Ochoco Wildland Fire Use
Starting in June 2008, the Ochoco National Forest will have a new option for managing wildland fire known as "Wildland Fire Use" (WFU). This WFU Guide is unique in that it covers the entire forest and is not restricted to wilderness or unroaded areas.
The Ochoco WFU Guide describes specific conditions under which fire use may be considered. The conditions are intended to help determine whether a fire might result in resource benefits and each fire is evaluated on a case-by-case basis. As we gain more experience and knowledge about this tool, the guide may be updated and refined.
The 1995 Mill Prescribed Natural Fire (PNF) gave the Ochoco National Forest its first experience with wildland fire use. The Mill PNF was started by a late September lightning storm, and eventually burned about 1,250 acres within the Mill Creek Wilderness. The fire burned actively for approximately 12 days before season-ending rains put it out.

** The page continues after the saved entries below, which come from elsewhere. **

-- ==== Sys2Proof/Proofs/Detectors.lean ====
section
/-! Passages (R34 to R37), the pair units (R31 to R34, R39) and the Pace Tracker (R41 to R46). -/

namespace Sys2Proof.Machine

/-! ## Times and passages -/

/-- The signed reading of R29 and R35, over the integers. -/
theorem t16Diff_eq_bmod (b a : T16) : t16Diff b a = ((b.toNat : Int) - a.toNat).bmod 4294967296 := by
  have ha := a.isLt
  have hb := b.isLt
  simp only [t16Diff, BitVec.toInt_eq_toNat_bmod, BitVec.toNat_setWidth, BitVec.toNat_sub, Int.bmod]
  omega

/-- A second event less than half a period after the first. -/
theorem transitTime_of_after {first second : T16} {d : Nat} (hd : d < 2147483648)
    (h : second.toNat % 4294967296 = (first.toNat + d) % 4294967296) : transitTime first second = max 1 d := by
  have diff : t16Diff second first = d := by
    rw [t16Diff_eq_bmod, Int.bmod]
    omega
  simp [transitTime, diff]

/-- A second event up to half a period before the first, or with it. -/
theorem transitTime_of_before {first second : T16} {d : Nat} (hd : d ≤ 2147483648)
    (h : first.toNat % 4294967296 = (second.toNat + d) % 4294967296) : transitTime first second = 1 := by
  have diff : t16Diff second first ≤ 0 := by
    rw [t16Diff_eq_bmod, Int.bmod]
    omega
  simp [transitTime, Int.toNat_of_nonpos diff]

theorem one_le_transitTime (first second : T16) : 1 ≤ transitTime first second := Nat.le_max_left _ _

theorem Detector.senseFrom_eq_eastward (y : Detector) : y.senseFrom = .eastward ↔ y = .w1 ∨ y = .e1 := by
  cases y <;> decide

theorem GeometryRecord.pairSpacing_eq_ite (g : GeometryRecord) (q : Pair) :
    g.pairSpacing q = if q = .west then g.dW else g.dE := by
  cases q <;> rfl

/-- R36 with the rounding written out. -/
theorem paceOf_eq (transit d : Nat) : paceOf transit d = max 1 (min 16777215 ((4000 * transit + d) / (2 * d))) := by
  simp only [paceOf, clamp, roundHalfUp, ← Nat.mul_assoc, Nat.reduceMul]

/-- R37 with the rounding written out. -/
theorem speedOf_eq (fScan pace : Nat) : speedOf fScan pace = min 65535 ((2304 * fScan + pace) / (2 * pace)) := by
  simp only [speedOf, clamp, roundHalfUp, ← Nat.mul_assoc, Nat.reduceMul, Nat.zero_max]

/-! ## Pair units -/

section
variable {x y : Detector} {t ty : T16} {u : PairUnit}

/-- R31. -/
theorem PairUnit.take_of_no_pending (h : u.pending = none) :
    u.take x t = { unit := { pending := some (x, t), rockCount := u.rockCount }, suspect := false, joined := none } := by
  simp [PairUnit.take, h]

/-- R32: a rock-back before the eighth. -/
theorem PairUnit.take_of_rockBack (h : u.pending = some (x, ty)) (hr : u.rockCount < 7) :
    u.take x t = { unit := { pending := none, rockCount := u.rockCount + 1 }, suspect := false, joined := none } := by
  have : u.rockCount ≠ 7 := by omega
  simp [PairUnit.take, h, this]

/-- R33: the eighth rock-back. -/
theorem PairUnit.take_of_eighth_rockBack (h : u.pending = some (x, ty)) (hr : u.rockCount = 7) :
    u.take x t = { unit := { pending := none, rockCount := 0 }, suspect := true, joined := none } := by
  simp [PairUnit.take, h, hr]

/-- R34. -/
theorem PairUnit.take_of_other_pending (hy : y ≠ x) (h : u.pending = some (y, ty)) :
    u.take x t = { unit := { pending := none, rockCount := 0 }, suspect := false, joined := some (y, ty) } := by
  simp [PairUnit.take, h, hy]

variable {s : State}

/-- An event that neither raises a notice nor completes a passage changes its pair unit alone. -/
theorem takeEvent_of_take_plain
    (h : (s.pairUnit x.pair).take x t = { unit := u, suspect := false, joined := none }) :
    takeEvent x t s = setPairUnit x.pair u s := by
  simp [takeEvent, h]

theorem takeEvent_of_take_suspect
    (h : (s.pairUnit x.pair).take x t = { unit := u, suspect := true, joined := none }) :
    takeEvent x t s = raiseCause .detectorSuspect x.code (setPairUnit x.pair u s) := by
  simp [takeEvent, h]

theorem takeEvent_of_take_joined
    (h : (s.pairUnit x.pair).take x t = { unit := u, suspect := false, joined := some (y, ty) }) :
    takeEvent x t s = takePassage (makePassage s.cal.geometry y ty x t) (setPairUnit x.pair u s) := by
  simp [takeEvent, h]

end

/-! ## Pace Tracker -/

theorem absDiff_eq_max_sub_min (a b : Nat) : absDiff a b = max a b - min a b := by
  unfold absDiff
  omega

/-- R42: within one sixty-fourth both runs grow. -/
theorem runsAfter_of_le_one {dev : Nat} (h : dev ≤ 1) (coarse fine : Nat) :
    runsAfter dev coarse fine = (min 15 (coarse + 1), min 15 (fine + 1)) := by
  simp [runsAfter, h]

/-- R42: from two to four the coarse run alone grows. -/
theorem runsAfter_of_two_to_four {dev : Nat} (low : 2 ≤ dev) (high : dev ≤ 4) (coarse fine : Nat) :
    runsAfter dev coarse fine = (min 15 (coarse + 1), 0) := by
  have : ¬dev ≤ 1 := by omega
  simp [runsAfter, this, high]

/-- R42: beyond four both runs end. -/
theorem runsAfter_of_five_le {dev : Nat} (h : 5 ≤ dev) (coarse fine : Nat) : runsAfter dev coarse fine = (0, 0) := by
  have : ¬dev ≤ 1 := by omega
  have : ¬dev ≤ 4 := by omega
  simp [runsAfter, *]

/-- R43. -/
theorem lockOf_eq_fine (fine coarse : Nat) : lockOf fine coarse = .fine ↔ 4 ≤ fine := by
  unfold lockOf
  split
  · simp [*]
  · split <;> simp [*]

/-- R43. -/
theorem lockOf_eq_coarse (fine coarse : Nat) : lockOf fine coarse = .coarse ↔ fine ≤ 3 ∧ 2 ≤ coarse := by
  unfold lockOf
  split
  · simp
    omega
  · split
    · simp
      omega
    · simp [*]

/-- R44: a history of four paces or more. -/
theorem runningPace_append_four (before : List Nat) (a b c d : Nat) :
    runningPace (before ++ [a, b, c, d]) = some ((a + b + c + d + 2) / 4) := by
  have sum : d + c + b + a = a + b + c + d := by omega
  simp [runningPace, sum]

/-- R44: a history of fewer than four paces. -/
theorem runningPace_of_length_lt {history : List Nat} (h : history.length < 4) : runningPace history = none := by
  unfold runningPace
  split
  next a b c d rest reversed =>
    have := congrArg List.length reversed
    simp at this
    omega
  · rfl

namespace PaceTracker
variable (t : PaceTracker) (p : Nat)

theorem take_history : (t.take p).history = (t.history ++ [p]).drop ((t.history ++ [p]).length - 5) := rfl

theorem take_lock : (t.take p).lock = lockOf (t.take p).fine (t.take p).coarse := rfl

theorem take_running : (t.take p).running = runningPace (t.take p).history := rfl

variable {t p}

/-- R42: the first pace after a reset has none to be compared with. -/
theorem take_runs_of_empty (h : t.history = []) : (t.take p).coarse = t.coarse ∧ (t.take p).fine = t.fine := by
  simp [take, h]

/-- R42. -/
theorem take_runs_of_last {before : List Nat} {prev : Nat} (h : t.history = before ++ [prev]) :
    ((t.take p).coarse, (t.take p).fine) = runsAfter (paceDeviation p prev) t.coarse t.fine := by
  simp [take, h]

/-- R41: the four newest paces are never dropped. -/
theorem take_history_of_three {before : List Nat} {a b c : Nat} (h : t.history = before ++ [a, b, c]) :
    (t.take p).history = before.drop (before.length - 1) ++ [a, b, c, p] := by
  have drop : before.length + 4 - 5 = before.length - 1 := by omega
  have kept : before.length - 1 - before.length = 0 := by omega
  simp [take_history, h, List.drop_append, drop, kept]

theorem take_history_length_le : (t.take p).history.length ≤ t.history.length + 1 := by
  simp [take_history]

end PaceTracker

end Sys2Proof.Machine

/-! ## The statements -/

open Sys2Proof Sys2Proof.Machine

/-- Settles O16: the event by the three cases of its pair unit, the passage field by field. -/
theorem pairUnitsJoinEventsIntoPassages : Obligations.PairUnitsJoinEventsIntoPassages := by
  unfold Obligations.PairUnitsJoinEventsIntoPassages
  refine ⟨fun s x t => ⟨fun idle => ?_, fun ty => ⟨fun same => ⟨fun few => ?_, fun eighth => ?_⟩,
    fun y other joins => ?_⟩⟩, ?_⟩
  · exact takeEvent_of_take_plain (PairUnit.take_of_no_pending idle)
  · exact takeEvent_of_take_plain (PairUnit.take_of_rockBack same few)
  · exact takeEvent_of_take_suspect (PairUnit.take_of_eighth_rockBack same eighth)
  · exact takeEvent_of_take_joined (PairUnit.take_of_other_pending other joins)
  · rintro geometry y x ty tx p rfl
    refine ⟨rfl, rfl, rfl, rfl, rfl, y.senseFrom_eq_eastward, one_le_transitTime ty tx, fun _ => transitTime_of_after,
      fun _ => transitTime_of_before, ?_, ?_⟩
    · rintro rfl
      exact ⟨rfl, rfl⟩
    · rintro g rfl
      exact ⟨_, _, _, rfl, rfl, g.pairSpacing_eq_ite x.pair, paceOf_eq _ _, speedOf_eq _ _⟩

/-- Settles O17: the history as `take` writes it, the runs by `runsAfter`, the lock state and the running pace from
what `take` leaves. -/
theorem paceTrackerTakesAnEntry : Obligations.PaceTrackerTakesAnEntry := by
  unfold Obligations.PaceTrackerTakesAnEntry
  refine ⟨fun t p => ⟨t.take_history p, PaceTracker.take_runs_of_empty,
    ?runs, ?fine, ?coarse, ?mean, ?few, ?running, ?own⟩,
    fun _ => rfl⟩
  case runs =>
    rintro before prev dev last rfl
    have runs := PaceTracker.take_runs_of_last (p := p) last
    rw [paceDeviation, absDiff_eq_max_sub_min] at runs
    exact ⟨fun low => Prod.mk.inj (runs.trans (runsAfter_of_le_one low _ _)),
      fun low high => Prod.mk.inj (runs.trans (runsAfter_of_two_to_four low high _ _)),
      fun high => Prod.mk.inj (runs.trans (runsAfter_of_five_le high _ _))⟩
  case fine =>
    rw [PaceTracker.take_lock]
    exact lockOf_eq_fine _ _
  case coarse =>
    rw [PaceTracker.take_lock]
    exact lockOf_eq_coarse _ _
  case mean =>
    intro before a b c three
    rw [PaceTracker.take_running, PaceTracker.take_history_of_three three]
    exact runningPace_append_four _ a b c p
  case few =>
    intro short
    have grown := PaceTracker.take_history_length_le (t := t) (p := p)
    rw [PaceTracker.take_running]
    exact runningPace_of_length_lt (by omega)
  case running =>
    intro locked q held
    simp [PaceTracker.report, locked, held]
  case own =>
    intro unlocked
    unfold PaceTracker.report
    split
    next locked _ => exact absurd locked unlocked
    · rfl
end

The positive effects of the Mill PNF in reducing hazardous fuel conditions and fire behavior became very apparent later on when the Hash Rock Fire occurred in August 2000. The Hash Rock Fire burned approximately 18,000 acres, with high fire intensity and stand replacement effects occurring on 50% or more of the fire area. While much of the Wilderness outside the Mill PNF burned intensely, the area within the PNF remained unaffected. The Hash Rock Fire made significant uphill runs on three sides of the PNF, but did not burn through it, as seen in the photos above.
The addition of WFU to the Ochoco NF fire management options will enhance the ability to restore fire as an ecological disturbance process and meet resource management goals. Wildfires that have a high potential for unwanted resource effects, and those with significant socio-political effects, will continue to be suppressed as safely and as efficiently as possible.